Following a successful tour to two memorial sites in Bristol UK – the Georgian House Museum; Greenbank Cemetery plus ‘the Bearpit’ in October for Black History month and contributing to the Journey to Justice Bristol programme between August and October, 2017 Daughters of Igbo Woman berths in Lagos Nigeria for the relish of film lovers in the country. The film now looks forward to another impressive outing in Lagos and is open for a possible tour of other cities in the country.
Three African writers- Ros Martin UK, Akachi Ezeigbo Nigeria and Vida Rawlins St Kitts are united in weaving this moving tale in memory of Fanny Coker (Fanny being shortened form of Fumnanya — 1767-1820) to mark her 250 birth anniversary & to commemorate International Slavery memorial day.
DAUGHTERS OF IGBO WOMAN is a literary film that recaptures and renders audible & visible the forgotten voices and lives of three generations of 18th century African women from one family permanently separated by the transatlantic slave trade in inhumanity. Utilising University of Bristol 18thPinney archive papers, the trilogy digital shorts that comprise DAUGHTERS are scheduled for screening at the Freedom Park on Monday November 13th by 6:30pm prompt as an extension of the Lagos Book & Arts Festival, LABAF 2017.
The Artistic Director- Ros Martin says “it is an absolute thrill and honor for DAUGHTERS to be launched on Nigeria soil where the narrative begins, linking our common ancestry for those of us in the diaspora. We African women writers have evoked ancestors’ voice into landscapes of our residence, in bringing together the three film shorts we symbolically reconnect to honor our common ancestral spirits who endured forced migration, separation and loss”.

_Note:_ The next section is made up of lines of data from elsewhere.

-- ==== Sys2Proof/Machine/Ops.lean ====
section
/-! DEFINITION. The named operations of the block: registers, memory (20_memory.md R60 to R63), control transfer,
the return-address stack (10_state.md R26), and raising an error (60_exceptions.md R213). -/

namespace Sys2Proof.Machine

/-! ### Registers (R21) -/

/-- `V[x]`. -/
def State.reg (s : State) (x : Nibble) : Byte := s.v[x.toNat]'x.isLt

/-- `V[x] <- b`. -/
def State.setReg (s : State) (x : Nibble) (b : Byte) : State :=
  { s with v := s.v.set x.toNat b x.isLt }

/-- The selector of the flag register (R5 `FLAG_REG`, R22). -/
def regF : Nibble := 0xF#4

/-- `for k: V[x + k] <- bytes[k]`, in ascending order (R203). -/
def State.setRegs (x : Nibble) : List Byte → State → State
  | [], s => s
  | b :: bs, s => State.setRegs (x + 1#4) bs (s.setReg x b)

/-- `[V[0], ..., V[n-1]]` (R202). -/
def State.regs (s : State) (n : Nat) : List Byte :=
  (List.range n).map fun k => s.reg (BitVec.ofNat 4 k)

/-! ### Memory -/

/-- `mem[a]` (R75: the latest write, or the reset content). -/
def Memory.read : Memory → Nat → Byte
  | [], a => resetByte a
  | (k, b) :: rest, a => if k = a then b else Memory.read rest a

/-- Memory without the byte listed at `a`, which then reads as its reset content. -/
def Memory.unlist (m : Memory) (a : Nat) : Memory := m.filter fun c => c.1 != a

/-- Memory with a byte listed at `a`, before the first address above it. -/
def Memory.insert : Memory → Nat → Byte → Memory
  | [], a, b => [(a, b)]
  | (k, c) :: rest, a, b =>
    if k < a then (k, c) :: Memory.insert rest a b else (a, b) :: (k, c) :: rest

/-- `mem[a] <- b`, keeping the canonical form: a byte equal to the reset content is not listed. -/
def Memory.write (m : Memory) (a : Nat) (b : Byte) : Memory :=
  if b = resetByte a then m.unlist a else (m.unlist a).insert a b

/-- The canonical form: addresses strictly rising and below 4096, no byte equal to the reset content. -/
def Memory.wf : Memory → Bool
  | [] => true
  | (a, b) :: rest =>
    decide (a < Config.memSize) && b != resetByte a && rest.all (fun c => decide (a < c.1)) &&
      Memory.wf rest

/-- `n` bytes from `a`, lowest address first (R62). -/
def Memory.readBytes (m : Memory) (a n : Nat) : List Byte :=
  (List.range n).map fun k => m.read (a + k)

/-- `mem[a + k] <- bytes[k]`, lowest address first (R63). -/
def Memory.writeBytes : Memory → Nat → List Byte → Memory
  | m, _, [] => m
  | m, a, b :: bs => Memory.writeBytes (m.write a b) (a + 1) bs

/-- The bounds check (R61): the access fails when `addr + len > 4096`; the sum does not wrap (R64). -/
def inBounds (addr len : Nat) : Bool := decide (addr + len ≤ Config.memSize)

/-! ### Errors -/

/-- The error kinds in the source's order (R211). The first two belong to the software wrapper and no
operation of the block raises them. -/
inductive ErrorKind where
  | nullReference
  | fileNotFound
  | invalidAddress
  | memoryOutOfBounds
  | stackOverflow
  | stackUnderflow
  deriving DecidableEq, Repr

/-- The spec's numbering of the kinds; 0 is success (R211; D17, log 30). -/
def ErrorKind.code : ErrorKind → Nat
  | .nullReference => 1
  | .fileNotFound => 2
  | .invalidAddress => 3
  | .memoryOutOfBounds => 4
  | .stackOverflow => 5
  | .stackUnderflow => 6

/-- The kind of an error the block raised. -/
def Fault.kind : Fault → ErrorKind
  | .invalidAddress _ => .invalidAddress
  | .memoryOutOfBounds _ => .memoryOutOfBounds
  | .stackOverflow _ => .stackOverflow
  | .stackUnderflow _ => .stackUnderflow

/-- The state after the error (R214). There is no return from an error (R217, R218): a host that steps
again steps from this state, which the spec calls a divergence and does not model (R231). -/
def Fault.after : Fault → State
  | .invalidAddress s => s
  | .memoryOutOfBounds s => s
  | .stackOverflow s => s
  | .stackUnderflow s => s

/-- `raise E` (R10, R213): the step ends at once with the error; every write made before it, all in `s`,
stands, and nothing is saved. -/
def raise (error : State → Fault) (s : State) : Result := .fault (error s)

/-- The status at the step port (R36, R211): 0 for success, the error's code for an error, none where
the spec gives no meaning. -/
def statusCode : Result → Option Nat
  | .next _ => some 0
  | .fault f => some f.kind.code
  | .refused _ => none

/-- `MemRead(addr, n)` (R62): the check on the whole range first, then the bytes go to `body`. -/
def memRead (addr n : Nat) (s : State) (body : List Byte → Result) : Result :=
  if inBounds addr n then body (s.mem.readBytes addr n) else raise .memoryOutOfBounds s

/-- `MemWrite(addr, n, bytes)` with n the number of bytes (R63): the check on the whole range first;
when it fails no byte is written. -/
def memWrite (addr : Nat) (bytes : List Byte) (s : State) : Result :=
  if inBounds addr bytes.length then .next { s with mem := s.mem.writeBytes addr bytes }
  else raise .memoryOutOfBounds s

/-! ### The program counter (R24; arithmetic modulo 65536, D6, log 6) -/

/-- `pc <- (pc + 2) mod 65536`: the fetch unit's advance (R66) and a taken skip. -/
def State.advance (s : State) : State := { s with pc := s.pc + 2#16 }

/-- `pc <- (pc - 2) mod 65536`: undoes the fetch advance (R192). -/
def State.rewind (s : State) : State := { s with pc := s.pc - 2#16 }

/-- `pc <- target`, unchecked (R24, R140). -/
def State.jumpTo (s : State) (target : Word) : State := { s with pc := target }

/-- A conditional skip (R12, R130). -/
def State.skipIf (s : State) (condition : Bool) : State := if condition then s.advance else s

/-! ### The return-address stack (R26) -/

/-- `stack[k]` for k below 16. -/
def State.stackAt (s : State) (k : Nat) : Option Word := s.stack[k]?

/-- `call(addr)`: StackOverflow when full, else push the advanced `pc` and jump (R134). The test is
`sp >= 16` (D22, log 21). -/
def pushAndJump (target : Word) (s : State) : Result :=
  if h : s.sp.toNat < 16 then
    .next { s with stack := s.stack.set s.sp.toNat s.pc h, sp := s.sp + 1#8, pc := target }
  else raise .stackOverflow s

/-- `ret()`: StackUnderflow when empty, else pop into `pc` (R132); the entry keeps its value (D22,
log 21). With `sp` above 16 the entry is outside the stack and the form is refused (R256). -/
def popAndJump (s : State) : Result :=
  if s.sp = 0#8 then raise .stackUnderflow s
  else
    match s.stackAt (s.sp - 1#8).toNat with
    | some target => .next { s with sp := s.sp - 1#8, pc := target }
    | none => .refused .stackPointerAboveSixteen

/-! ### The display (R180) -/

/-- `disp[y][x]` in a buffer. -/
def Display.pixel (d : Display) (x : Fin 64) (y : Fin 32) : Bool := d[y][x]

/-- `disp[y][x] <- disp[y][x] xor 1`. -/
def Display.toggle (d : Display) (x : Fin 64) (y : Fin 32) : Display :=
  d.set y (d[y].set x (!d[y][x]))

/-- `disp[y][x]` of the machine. -/
def State.pixel (s : State) (x : Fin 64) (y : Fin 32) : Bool := Display.pixel s.disp x y

/-- The display with every pixel 0 (R183). -/
def Display.blank : Display := Vector.replicate 32 (Vector.replicate 64 false)

end Sys2Proof.Machine
end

The first part of the trilogy opens with Prof. Akachi Ezeigbo rendering Abu Akwa (dirge) in memory of Ojiugo’s in the wake of her daughter’s disappearance. Set in 1764 Uga in present day Anambra State, South Eastern Nigeria, the time is during the boom of slave trade when activities of headhunters were rampant with women and children often falling victims of wars and raids.
Similarly, while Adaeze ends up on a sugar plantation in the Caribbean, her daughter – Fumnanya is taken to Bristol, UK and her mother is emotionally forced to pen her an effusive letter.